Before we can begin training our learning algorithms with large datasets, we usually need to clean the data first. This means we need to have a method for detecting and correcting errors in our data. 

While any given dataset can have **many types of bad data, such as outliers or incorrect values**, the type of bad data we encounter almost always is missing values. As we saw earlier, Pandas assigns NaN values to missing data. We will learn how to detect and deal with NaN values.

We will begin by creating a DataFrame with some NaN values in it.

In [13]:
# We create a list of Python dictionaries
import pandas as pd
items2 = [{'bikes': 20, 'pants': 30, 'watches': 35, 'shirts': 15, 'shoes':8, 'suits':45},
{'watches': 10, 'glasses': 50, 'bikes': 15, 'pants':5, 'shirts': 2, 'shoes':5, 'suits':7},
{'bikes': 20, 'pants': 30, 'watches': 35, 'glasses': 4, 'shoes':10}]

# We create a DataFrame  and provide the row index
store_items = pd.DataFrame(items2, index = ['store 1', 'store 2', 'store 3'])

# We display the DataFrame
store_items

Unnamed: 0,bikes,pants,watches,shirts,shoes,suits,glasses
store 1,20,30,35,15.0,8,45.0,
store 2,15,5,10,2.0,5,7.0,50.0
store 3,20,30,35,,10,,4.0


We can clearly see that the DataFrame we created has 3 NaN values: one in store 1 and two in store 3. However, in cases where we load very large datasets into a DataFrame, possibly with millions of items, the number of NaN values is not easily visualized. 

For these cases, we can use a combination of methods to count the number of NaN values in our data. The following example combines the **.isnull()** and the **.sum()** methods to count the number of NaN values in our DataFrame

In [14]:
# We count the number of NaN values in store_items
x =  store_items.isnull().sum().sum()

# We print x
print('Number of NaN values in our DataFrame:', x)

Number of NaN values in our DataFrame: 3


In the above example, the .isnull() method returns a Boolean DataFrame of the same size as store_items and indicates with True the elements that have NaN values and with False the elements that are not. Let's see an example:

In [55]:
store_items.isnull()

Unnamed: 0,bikes,pants,watches,shirts,shoes,suits,glasses
store 1,False,False,False,False,False,False,True
store 2,False,False,False,False,False,False,False
store 3,False,False,False,True,False,True,False


In Pandas, **logical True values have numerical value 1** and **logical False values have numerical value 0**. Therefore, we can count the number of NaN values by counting the number of logical True values.

In order to count the total number of **logical True values**, we use the **.sum()** method twice.
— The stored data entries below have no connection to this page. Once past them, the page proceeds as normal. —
theorem row_works (s : State) (q : Requester) (a : Authority) (d : Directive) (h : d.Fits) :
    Works b s (s.row q a d) := by
  have plain : ∀ (c : Prop) [Decidable c] (p : Phase) (k : TransKind),
      Works b s (if c then s.request (.new p k q a none) else s.refuse q .illegalInPhase) := by
    intro c _ p k
    split
    · exact request_works_new _ _ _ _ _
    · exact refuse_works _ _ _
  cases d with
  | startCampaign => exact plain _ _ _
  | fill => exact plain _ _ _
  | bank => exact plain _ _ _
  | endCampaign => exact plain _ _ _
  | feed n => exact rowFeed_works s q a h
  | hold => exact rowHold_works s q a
  | resume => exact rowResume_works s q a
  | runOut d => exact rowRunOut_works s q a h
  | stopRunOut => exact rowStop_works s q a
  | drain => exact rowDrain_works s q a
  | trip =>
    change Works b s (s.rowTrip q)
    unfold State.rowTrip
    split
    · exact refuse_works _ _ _
    · exact (raiseCause_works _ _).trans (reply_works _ _ _)
  | clearTrip => exact rowClear_works s q
  | confirm =>
    change Works b s (s.rowConfirm q)
    unfold State.rowConfirm
    split
    · exact (confirmed_works s).trans (reply_works _ _ _)
    · exact refuse_works _ _ _
  | cancel => exact rowCancel_works s q a

theorem judgeKind_works (s : State) (q : Requester) (a : Authority) (d : Directive) (h : d.Fits) :
    Works b s (s.judgeKind q a d) := by
  unfold State.judgeKind
  split
  · exact refuse_works _ _ _
  split
  · exact refuse_works _ _ _
  · exact row_works s q a d h

theorem takeDirective_works (s : State) (src : Source) (d : Option Directive) (h : ∀ x, d = some x → x.Fits) :
    Works b s (s.takeDirective src d) := by
  unfold State.takeDirective
  split
  · split
    · unfold State.judgeLine
      split
      · exact refuse_works _ _ _
      · split
        · exact judgeKind_works _ _ _ _ (h _ rfl)
        · exact refuse_works _ _ _
    · exact .refl _
  · unfold State.judgePort
    split
    · exact refuse_works _ _ _
    · split
      · exact refuse_works _ _ _
      · exact judgeKind_works _ _ _ _ (h _ rfl)

theorem takeRaw_works (s : State) (raw : RawDirective) : Works b s (s.takeRaw raw) := by
  unfold State.takeRaw
  split
  · split
    · exact takeDirective_works _ _ _ fun x e => Directive.ofCode_fits e
    · exact .refl _
  · exact takeDirective_works _ _ _ fun x e => Directive.ofCode_fits e

/-! ### The expiries of chapter 1 -/

theorem dwellEnds_works (s : State) : Works b s s.dwellEnds := by
  refine Works.of_sound ?_
  have ended : Works s.Sound s (s.setPs { s.ps with dwell := none }) := setPs_works_same s _ rfl rfl
  unfold State.dwellEnds
  dsimp only
  split
  · rename_i r hr
    split
    · exact (ended.trans (toPrereq_works _ _ fun k => k.slotFits hr)).trans (notePending_works _)
    · exact ended
  · exact ended

theorem settleEnds_works (s : State) {r : SlotRec} (hr : s.ps.slot = some r) : Works b s (s.settleEnds r) := by
  have fits : s.Sound → r.Fits := fun k => k.slotFits hr
  refine Works.of_sound ?_
  exact (toPrereq_works s { r with settle := none } fits).trans (notePending_works _)
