-- ==== Sys2Proof/Config.lean ====
section
/-! DEFINITION. The implementation parameters of R8, held as one record, and the free values of R50, R56 and R86. -/

namespace Sys2Proof

/-- `P_NONUTF8_MATCH` of R8: what a by-type search does at a stored type that is not valid UTF-8 (R172). -/
inductive NonUtf8Match where
  | noMatch
  | fault
deriving DecidableEq, Repr

/-- The parameters "the model takes as arguments" (R8). `Config.wf` (WellFormed.lean) gives their constraints. -/
structure Config where
  /-- `P_IBUF_BYTES`: capacity of IBUF in bytes. -/
  pIbufBytes : Nat
  /-- `P_OBUF_BYTES`: capacity of OBUF in bytes. -/
  pObufBytes : Nat
  /-- `P_MAX_CHUNKS`: largest number of chunks CS holds. -/
  pMaxChunks : Nat
  /-- `P_STORE_BYTES`: largest total of payload bytes over all chunks in CS. -/
  pStoreBytes : Nat
  /-- `P_VALID_ALPHA`: whether CT_IS_VALID also requires four ASCII letters (R111). -/
  pValidAlpha : Bool
  /-- `P_NONUTF8_MATCH` (R172). -/
  pNonUtf8Match : NonUtf8Match
  /-- `P_BASE`: platform address of the host register space (R61). -/
  pBase : Nat
deriving DecidableEq, Repr

/-- The byte an unwritten IBUF cell reads as (R56: "a free draw (any byte)"), for the draw number and the cell.
Log entry 5. -/
opaque Config.freeIbufByte : (draw cell : Nat) → Byte

/-- The byte an unwritten OBUF cell reads as for the host (R56), for the draw number and the cell. Log entry 5. -/
opaque Config.freeObufByte : (draw cell : Nat) → Byte

/-- What CRCR holds between commands (R50, I13: "any value"), for the draw number. Log entry 4. -/
opaque Config.freeCrcr : (draw : Nat) → Word

/-- A number a line of the host's program uses where R86 states none, for the number of the line read and the place in the line.
Log entry 12. -/
opaque Config.freeHostNum : (draw place : Nat) → Int

/-- The bytes such a line uses where R86 states none. Log entry 12. -/
opaque Config.freeHostBytes : (draw place : Nat) → List Byte

/-- A choice such a line makes where R86 states none. Log entry 12. -/
opaque Config.freeHostChoice : (draw place : Nat) → Bool

end Sys2Proof
end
We have to use it twice because the first sum returns a Pandas Series with the sums of logical True values along columns, as we see below:

In [16]:
store_items.isnull().sum()

bikes      0
pants      0
watches    0
shirts     1
shoes      0
suits      1
glasses    1
dtype: int64

The second **.sum()** will then add up the 1s in the above Pandas Series (which is 3).
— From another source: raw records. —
-- ==== Sys2Proof/Machine/Stream.lean ====
section
/-! DEFINITION. The pure functions of a container: the signature (R9), `containerBytes` (R173), the loop of PNG_PARSE (R174), and the
by-type search with `keyMatch`, `utf8` and `findFirst` (R171, R172). -/

namespace Sys2Proof.Machine

/-- `SIG` of R9. -/
def signature : List Byte := [0x89, 0x50, 0x4E, 0x47, 0x0D, 0x0A, 0x1A, 0x0A]

/-- `Σ_i |cs[i].data|`: the payload bytes a container holds (R49, R206). -/
def storedBytes (cs : List Chunk) : Nat := (cs.map fun c => c.data.length).sum

/-- `containerBytes(cs)` of R173. -/
def containerBytes (cs : List Chunk) : List Byte := signature ++ (cs.map frame).flatten

/-- What the loop of PNG_PARSE returns: the chunks, or the error it raises and the offset it raises it with (R174). -/
inductive StreamResult where
  | ok (cs : List Chunk)
  | error (e : ErrKind) (off : Nat)
deriving DecidableEq, Repr

/-- The loop of R174 from offset `off` of a stream of which `rest` is left, with `acc` and `total` gathered so far. Every turn consumes at
least 12 bytes, so `fuel ≥ |rest|` turns are enough and the fuel never runs out (Laws/Stream.lean). -/
def parseLoop (cfg : Config) : (fuel : Nat) → (rest : List Byte) → (off : Nat) → (acc : List Chunk) → (total : Nat) → StreamResult
  | _, [], _, acc, _ => .ok acc
  | 0, _ :: _, off, _, _ => .error .truncated off
  | fuel + 1, b :: bs, off, acc, total =>
    match parseChunk (b :: bs) with
    | .truncated => .error .truncated off
    | .checksumMismatch => .error .checksumMismatch off
    | .ok c k =>
      if acc.length + 1 > cfg.pMaxChunks ∨ total + c.length.toNat > cfg.pStoreBytes then .error .capacityExceeded off
      else parseLoop cfg fuel ((b :: bs).drop k) (off + k) (acc ++ [c]) (total + c.length.toNat)

/-- The body of PNG_PARSE after the input is read (R174): the signature "before any chunk parse", then the chunks in stream order. -/
def parseStream (cfg : Config) (s : List Byte) : StreamResult :=
  if s.length < 8 ∨ slice s 0 8 ≠ signature then .error .invalidSignature 0
  else parseLoop cfg s.length (s.drop 8) 8 [] 0

/-- `keyMatch(key, t)` of R171. -/
def keyMatch (key : List Byte) (t : Quad) : Bool := decide (key = t.bytes)

/-- The well-formed byte sequences of R172, one row per line of its table, one range per byte. -/
def utf8Forms : List (List (Byte × Byte)) :=
  [[(0x00, 0x7F)],
   [(0xC2, 0xDF), (0x80, 0xBF)],
   [(0xE0, 0xE0), (0xA0, 0xBF), (0x80, 0xBF)],
   [(0xE1, 0xEC), (0x80, 0xBF), (0x80, 0xBF)],
   [(0xED, 0xED), (0x80, 0x9F), (0x80, 0xBF)],
   [(0xEE, 0xEF), (0x80, 0xBF), (0x80, 0xBF)],
   [(0xF0, 0xF0), (0x90, 0xBF), (0x80, 0xBF), (0x80, 0xBF)],
   [(0xF1, 0xF3), (0x80, 0xBF), (0x80, 0xBF), (0x80, 0xBF)],
   [(0xF4, 0xF4), (0x80, 0x8F), (0x80, 0xBF), (0x80, 0xBF)]]

/-- The bytes left when the first bytes of `s` lie in the ranges of `form`; none when they do not. -/
def dropForm : (form : List (Byte × Byte)) → (s : List Byte) → Option (List Byte)
  | [], s => some s
  | _ :: _, [] => none
  | (lo, hi) :: form, b :: s => if lo ≤ b ∧ b ≤ hi then dropForm form s else none

/-- `s` splits, from the start, into at most `n` well-formed pieces (R172). -/
def splitsUtf8 : (n : Nat) → (s : List Byte) → Bool
  | _, [] => true
  | 0, _ :: _ => false
  | n + 1, b :: s =>
    utf8Forms.any fun form =>
      match dropForm form (b :: s) with
      | some rest => splitsUtf8 n rest
      | none => false

/-- `utf8(t)` of R172: four bytes are at most four pieces. -/
def utf8 (t : Quad) : Bool := splitsUtf8 4 t.bytes

/-- What `findFirst` returns (R172). -/
inductive SearchResult where
  | found (i : Nat) (c : Chunk)
  | none
  | typeNotText (i : Nat)
deriving DecidableEq, Repr

/-- The loop of `findFirst` from index `i` on. -/
def findFrom (mode : NonUtf8Match) (key : List Byte) : (i : Nat) → (cs : List Chunk) → SearchResult
  | _, [] => .none
  | i, c :: cs =>
    if utf8 c.type then
      if keyMatch key c.type then .found i c else findFrom mode key (i + 1) cs
    else
      match mode with
      | .fault => .typeNotText i
      | .noMatch => findFrom mode key (i + 1) cs

/-- `findFirst(cs, key)` of R172, under P_NONUTF8_MATCH; `found` also carries the entry `cs[i]`. -/
def findFirst (cfg : Config) (cs : List Chunk) (key : List Byte) : SearchResult := findFrom cfg.pNonUtf8Match key 0 cs

end Sys2Proof.Machine
end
Instead of counting the number of NaN values we can also do the opposite, we can count the number of non-NaN values. We can do this by using the **.count()** method as shown below:

In [18]:
# We print the number of non-NaN values in our DataFrame
print()
print('Number of non-NaN values in the columns of our DataFrame:\n', store_items.count())


Number of non-NaN values in the columns of our DataFrame:
 bikes      3
pants      3
watches    3
shirts     2
shoes      3
suits      2
glasses    2
dtype: int64


Now that we learned how to know if our dataset has any NaN values in it, the next step is to decide what to do with them. In general we have two options, we can either delete or replace the NaN values.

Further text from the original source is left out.